- Abbreviation: MiM
- Leader: Kevin Marxer
- Founded: 4 January 2022
- Headquarters: Landstrasse 92, 9495 Triesen, Liechtenstein
- Ideology: Anti-vaccine activism; Euroscepticism;
- Political position: Right-wing
- Colours: Magenta
- Landtag: 0 / 25
- Mayors: 0 / 11
- Municipal Councils: 0 / 104

Website
- www.mim-partei.li

= Mensch im Mittelpunkt =

Political party in Liechtenstein

Mensch im Mittelpunkt (abbreviated MiM) is an anti-COVID restrictions and anti-vaccine political party in Liechtenstein.

== History ==
The party formed in 2022 on an anti-COVID restrictions and anti-vaccine mandate. The party has been responsible for organising the initiative against the COVID-19 G2 rule in the 2022 Liechtenstein referendums. It is currently chaired by Kevin Marxer.

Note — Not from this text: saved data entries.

theorem execGraphNodeAdmission_inv (e : Nat) {s : State} (hI : s.Inv) :
    ∃ out, execGraphNodeAdmission e s = .next out ∧ out.Inv := by
  unfold execGraphNodeAdmission
  refine ⟨_, rfl, ?_⟩
  (try dsimp only)
  repeat' (first | with_reducible assumption | split | with_reducible apply State.meetAtCommit_inv | with_reducible apply State.putEntry_inv | with_reducible apply State.report_inv | with_reducible apply State.restartTimer_inv | with_reducible apply State.teardown_inv | with_reducible apply State.updEntry_inv | (intro _) | refine Inv.frame ?_)


theorem execGraphRelease_inv (st : OpStep) {s : State} (hI : s.Inv) :
    ∃ out, execGraphRelease st s = .next out ∧ out.Inv := by
  unfold execGraphRelease
  refine ⟨_, rfl, ?_⟩
  (try dsimp only)
  repeat' (first | with_reducible assumption | split | with_reducible apply State.issue_inv | with_reducible apply State.report_inv | with_reducible apply State.routine_inv | with_reducible apply State.settleGraph_inv | (intro _) | refine Inv.frame ?_)


theorem State.start_inv {s : State} (e : Nat) (kind : Nat) (f : State → Entry → State) (hI : s.Inv) (hf : ∀ (s : State) (a0 : Entry), s.Inv → (f s a0).Inv) :
    State.Inv (State.start s e kind f) := by
  unfold State.start
  (try dsimp only)
  repeat' (first | with_reducible assumption | with_reducible apply hf | split | with_reducible apply State.issue_inv | with_reducible apply State.report_inv | (intro _) | refine Inv.frame ?_)


theorem execNop_inv (st : OpStep) {s : State} (hI : s.Inv) :
    ∃ out, execNop st s = .next out ∧ out.Inv := by
  unfold execNop
  refine ⟨_, rfl, ?_⟩
  (try dsimp only)
  repeat' (first | with_reducible assumption | split | with_reducible apply State.report_inv | with_reducible apply State.routine_inv | with_reducible apply State.start_inv | (intro _) | refine Inv.frame ?_)


theorem State.placements_inv {s t : State} (hI : s.Inv) (h : t ∈ s.placements) : t.Inv := by
  unfold State.placements at h
  obtain ⟨o, ho, e⟩ := List.mem_filterMap.mp h
  have hn : o = .next t := by
    cases o <;> simp at e
    rw [e]
  rcases List.mem_cons.mp ho with rfl | ho
  · obtain ⟨u, hu, hi⟩ := execBestEffortDispatch_inv hI
    rw [hu] at hn
    cases hn
    exact hi
  · obtain ⟨c, _, rfl⟩ := List.mem_map.mp ho
    obtain ⟨u, hu, hi⟩ := execSharePlacement_inv c hI
    rw [hu] at hn
    cases hn
    exact hi


theorem execLaunch_inv (st : OpStep) {s : State} (hI : s.Inv) :
    ∃ out, execLaunch st s = .next out ∧ out.Inv := by
  unfold execLaunch
  refine ⟨_, rfl, ?_⟩
  split
  · exact State.routine_inv _ _ _ hI
  · split
    · split
      · cases h : s.placements.find? _ with
        | none => exact hI
        | some t => exact State.placements_inv hI (List.mem_of_find?_eq_some h)
      · exact hI
    · exact hI


theorem execHaul_inv (st : OpStep) {s : State} (hI : s.Inv) :
    ∃ out, execHaul st s = .next out ∧ out.Inv := by
  unfold execHaul
  refine ⟨_, rfl, ?_⟩
  (try dsimp only)
  repeat' (first | with_reducible assumption | split | with_reducible apply State.haulIssue_inv | with_reducible apply State.routine_inv | (intro _) | refine Inv.frame ?_)


theorem execSignal_inv (st : OpStep) {s : State} (hI : s.Inv) :
    ∃ out, execSignal st s = .next out ∧ out.Inv := by
  unfold execSignal
  refine ⟨_, rfl, ?_⟩
  (try dsimp only)
  repeat' (first | with_reducible assumption | split | with_reducible apply State.blazeUpdate_inv | with_reducible apply State.each_inv | with_reducible apply State.report_inv | with_reducible apply State.routine_inv | with_reducible apply State.start_inv | (intro _) | refine Inv.frame ?_)


theorem execWait_inv (st : OpStep) {s : State} (hI : s.Inv) :
    ∃ out, execWait st s = .next out ∧ out.Inv := by
  unfold execWait
  refine ⟨_, rfl, ?_⟩
  (try dsimp only)
  repeat' (first | with_reducible assumption | split | with_reducible apply State.report_inv | with_reducible apply State.routine_inv | with_reducible apply State.start_inv | (intro _) | refine Inv.frame ?_)


theorem execProgramLoad_inv (st : OpStep) {s : State} (hI : s.Inv) :
    ∃ out, execProgramLoad st s = .next out ∧ out.Inv := by
  unfold execProgramLoad
  refine ⟨_, rfl, ?_⟩
  (try dsimp only)
  repeat' (first | with_reducible assumption | split | with_reducible apply State.haulIssue_inv | with_reducible apply State.routine_inv | (intro _) | refine Inv.frame ?_)


theorem State.createContext_inv {s : State} (p : Packet) (hI : s.Inv) :
    State.Inv (State.createContext s p).1 := by
  unfold State.createContext
  (try dsimp only)
  repeat' (first | with_reducible assumption | split | with_reducible apply State.updCtx_inv | (intro _) | refine Inv.frame ?_)


theorem execContextCreate_inv (st : OpStep) {s : State} (hI : s.Inv) :
    ∃ out, execContextCreate st s = .next out ∧ out.Inv := by
  unfold execContextCreate
  refine ⟨_, rfl, ?_⟩
  (try dsimp only)
  repeat' (first | with_reducible assumption | split | with_reducible apply State.createContext_inv | with_reducible apply State.report_inv | with_reducible apply State.routine_inv | with_reducible apply State.start_inv | (intro _) | refine Inv.frame ?_)


theorem State.inertEntries_inv {s : State} (k : BitVec 20) (hI : s.Inv) :
    State.Inv (State.inertEntries s k) := by
  unfold State.inertEntries
  (try dsimp only)
  repeat' (first | with_reducible assumption | split | (intro _) | refine Inv.frame ?_)


theorem State.destroyContext_inv {s : State} (e : Nat) (k : BitVec 20) (hI : s.Inv) :
    State.Inv (State.destroyContext s e k) := by
  unfold State.destroyContext
  (try dsimp only)
  repeat' (first | with_reducible assumption | split | with_reducible apply State.beginEvict_inv | with_reducible apply State.each_inv | with_reducible apply State.inertEntries_inv | with_reducible apply State.releaseGraphs_inv | with_reducible apply State.report_inv | with_reducible apply State.settle_inv | with_reducible apply State.teardown_inv | with_reducible apply State.updCtx_inv | with_reducible apply State.updQueue_inv | (intro _) | refine Inv.frame ?_)


theorem execContextDestroy_inv (st : OpStep) {s : State} (hI : s.Inv) :
    ∃ out, execContextDestroy st s = .next out ∧ out.Inv := by
  unfold execContextDestroy
  refine ⟨_, rfl, ?_⟩
  (try dsimp only)
  repeat' (first | with_reducible assumption | split | with_reducible apply State.destroyContext_inv | with_reducible apply State.routine_inv | with_reducible apply State.start_inv | (intro _) | refine Inv.frame ?_)


theorem execContextKill_inv (st : OpStep) {s : State} (hI : s.Inv) :
    ∃ out, execContextKill st s = .next out ∧ out.Inv := by
  unfold execContextKill
  refine ⟨_, rfl, ?_⟩
  (try dsimp only)
  repeat' (first | with_reducible assumption | split | with_reducible apply State.report_inv | with_reducible apply State.routine_inv | with_reducible apply State.start_inv | with_reducible apply State.teardownWith_inv | (intro _) | refine Inv.frame ?_)


theorem State.bindQueue_inv {s : State} (p : Packet) (hI : s.Inv) :
    State.Inv (State.bindQueue s p).1 := by
  unfold State.bindQueue
  (try dsimp only)
  repeat' (first | with_reducible assumption | split | with_reducible apply State.updQueue_inv | (intro _) | refine Inv.frame ?_)


theorem execQueueBind_inv (st : OpStep) {s : State} (hI : s.Inv) :
    ∃ out, execQueueBind st s = .next out ∧ out.Inv := by
  unfold execQueueBind
  refine ⟨_, rfl, ?_⟩
  (try dsimp only)
  repeat' (first | with_reducible assumption | split | with_reducible apply State.bindQueue_inv | with_reducible apply State.report_inv | with_reducible apply State.routine_inv | with_reducible apply State.start_inv | (intro _) | refine Inv.frame ?_)


theorem State.unbindQueue_inv {s : State} (e : Nat) (q : BitVec 14) (hI : s.Inv) :
    State.Inv (State.unbindQueue s e q) := by
  unfold State.unbindQueue
  (try dsimp only)
  repeat' (first | with_reducible assumption | split | with_reducible apply State.drainQueue_inv | with_reducible apply State.report_inv | with_reducible apply State.settle_inv | with_reducible apply State.updQueue_inv | (intro _) | refine Inv.frame ?_)


theorem execQueueUnbind_inv (st : OpStep) {s : State} (hI : s.Inv) :
    ∃ out, execQueueUnbind st s = .next out ∧ out.Inv := by
  unfold execQueueUnbind
  refine ⟨_, rfl, ?_⟩
  (try dsimp only)
  repeat' (first | with_reducible assumption | split | with_reducible apply State.routine_inv | with_reducible apply State.start_inv | with_reducible apply State.unbindQueue_inv | (intro _) | refine Inv.frame ?_)


theorem execObjectFree_inv (st : OpStep) {s : State} (hI : s.Inv) :
    ∃ out, execObjectFree st s = .next out ∧ out.Inv := by
  unfold execObjectFree
  refine ⟨_, rfl, ?_⟩
  (try dsimp only)
  repeat' (first | with_reducible assumption | split | with_reducible apply State.freeRoutine_inv | with_reducible apply State.report_inv | with_reducible apply State.routine_inv | with_reducible apply State.start_inv | with_reducible apply State.startReclaim_inv | with_reducible apply State.updEntry_inv | (intro _) | refine Inv.frame ?_)


theorem State.dropRange_inv {s : State} (k : BitVec 20) (all : Bool) (first pages : Nat) (hI : s.Inv) :
    State.Inv (State.dropRange s k all first pages) := by
  unfold State.dropRange
  (try dsimp only)
  repeat' (first | with_reducible assumption | split | with_reducible apply State.dropCopies_inv | (intro _) | refine Inv.frame ?_)


theorem State.invalidate_inv {s : State} (e : Nat) (p : Packet) (hI : s.Inv) :
    State.Inv (State.invalidate s e p) := by
  unfold State.invalidate
  (try dsimp only)
  repeat' (first | with_reducible assumption | split | with_reducible apply State.dropRange_inv | with_reducible apply State.settleInvals_inv | with_reducible apply State.updRes_inv | (intro _) | refine Inv.frame ?_)


theorem execTlbInvalidate_inv (st : OpStep) {s : State} (hI : s.Inv) :
    ∃ out, execTlbInvalidate st s = .next out ∧ out.Inv := by
  unfold execTlbInvalidate
  refine ⟨_, rfl, ?_⟩
  (try dsimp only)
  repeat' (first | with_reducible assumption | split | with_reducible apply State.invalidate_inv | with_reducible apply State.routine_inv | with_reducible apply State.start_inv | (intro _) | refine Inv.frame ?_)


theorem State.faultResume_inv {s : State} (p : Packet) (hI : s.Inv) :
    State.Inv (State.faultResume s p) := by
  unfold State.faultResume
  (try dsimp only)
  repeat' (first | with_reducible assumption | split | (intro _) | refine Inv.frame ?_)


theorem execFaultResume_inv (st : OpStep) {s : State} (hI : s.Inv) :
    ∃ out, execFaultResume st s = .next out ∧ out.Inv := by
  unfold execFaultResume
  refine ⟨_, rfl, ?_⟩
  (try dsimp only)
  repeat' (first | with_reducible assumption | split | with_reducible apply State.faultResume_inv | with_reducible apply State.report_inv | with_reducible apply State.routine_inv | with_reducible apply State.start_inv | (intro _) | refine Inv.frame ?_)


theorem State.configBlaze_inv {s : State} (e : Nat) (p : Packet) (hI : s.Inv) :
    State.Inv (State.configBlaze s e p) := by
  unfold State.configBlaze
  (try dsimp only)
  repeat' (first | with_reducible assumption | split | with_reducible apply State.mirrorIssue_inv | with_reducible apply State.report_inv | with_reducible apply State.updBlaze_inv | with_reducible apply State.updEntry_inv | (intro _) | refine Inv.frame ?_)


theorem execBlazeConfig_inv (st : OpStep) {s : State} (hI : s.Inv) :
    ∃ out, execBlazeConfig st s = .next out ∧ out.Inv := by
  unfold execBlazeConfig
  refine ⟨_, rfl, ?_⟩
  (try dsimp only)
  repeat' (first | with_reducible assumption | split | with_reducible apply State.configBlaze_inv | with_reducible apply State.routine_inv | with_reducible apply State.start_inv | (intro _) | refine Inv.frame ?_)


theorem State.testGo_inv {s : State} (t : BitVec 4) (target : Nat) (hI : s.Inv) :
    State.Inv (State.testGo s t target) := by
  unfold State.testGo
  (try dsimp only)
  repeat' (first | with_reducible assumption | split | with_reducible apply State.routine_inv | (intro _) | refine Inv.frame ?_)


theorem State.startTest_inv {s : State} (e target : Nat) (f : State → Entry → State) (hI : s.Inv) (hf : ∀ (s : State) (a0 : Entry), s.Inv → (f s a0).Inv) :
    State.Inv (State.startTest s e target f) := by
  unfold State.startTest
  (try dsimp only)
  repeat' (first | with_reducible assumption | with_reducible apply hf | split | with_reducible apply State.start_inv | (intro _) | refine Inv.frame ?_)


theorem State.beginTest_inv {s : State} (c : BitVec 6) (e : Nat) (hI : s.Inv) :
    State.Inv (State.beginTest s c e) := by
  unfold State.beginTest
  (try dsimp only)
  repeat' (first | with_reducible assumption | split | with_reducible apply State.updCluster_inv | (intro _) | refine Inv.frame ?_)


theorem State.testLeave_inv {s : State} (e : Nat) (c : BitVec 6) (hI : s.Inv) :
    State.Inv (State.testLeave s e c) := by
  unfold State.testLeave
  (try dsimp only)
  repeat' (first | with_reducible assumption | split | with_reducible apply State.beginSwitch_inv | with_reducible apply State.beginTest_inv | with_reducible apply State.leaveService_inv | with_reducible apply State.updCluster_inv | (intro _) | refine Inv.frame ?_)


theorem execSelfTestCluster_inv (st : TestStep) {s : State} (hI : s.Inv) :
    ∃ out, execSelfTestCluster st s = .next out ∧ out.Inv := by
  unfold execSelfTestCluster
  refine ⟨_, rfl, ?_⟩
  (try dsimp only)
  repeat' (first | with_reducible assumption | split | with_reducible apply State.failTest_inv | with_reducible apply State.report_inv | with_reducible apply State.routine_inv | with_reducible apply State.startTest_inv | with_reducible apply State.testGo_inv | with_reducible apply State.testLeave_inv | with_reducible apply State.updCluster_inv | (intro _) | refine Inv.frame ?_)


theorem State.emptyCaches_inv {s : State} (hI : s.Inv) :
    State.Inv (State.emptyCaches s) := by
  unfold State.emptyCaches
  (try dsimp only)
  repeat' (first | with_reducible assumption | split | (intro _) | refine Inv.frame ?_)


theorem State.blockTest_inv {s : State} (e : Nat) (hI : s.Inv) :
    State.Inv (State.blockTest s e) := by
  unfold State.blockTest
  (try dsimp only)
  repeat' (first | with_reducible assumption | split | with_reducible apply State.report_inv | (intro _) | refine Inv.frame ?_)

Shortly after its founding, Sebastian Gassner, member of the Landtag of Liechtenstein, occupied the URL menschimmittelpunkt.li from the party, and later sold it, donating the proceeds to the Liechtenstein state hospital.

The party opposed Liechtenstein's accession to the International Monetary Fund (IMF) in September 2024. However, the subsequent referendum was accepted by voters. In December 2024, the MiM renounced any candidates for the 2025 Liechtenstein general election.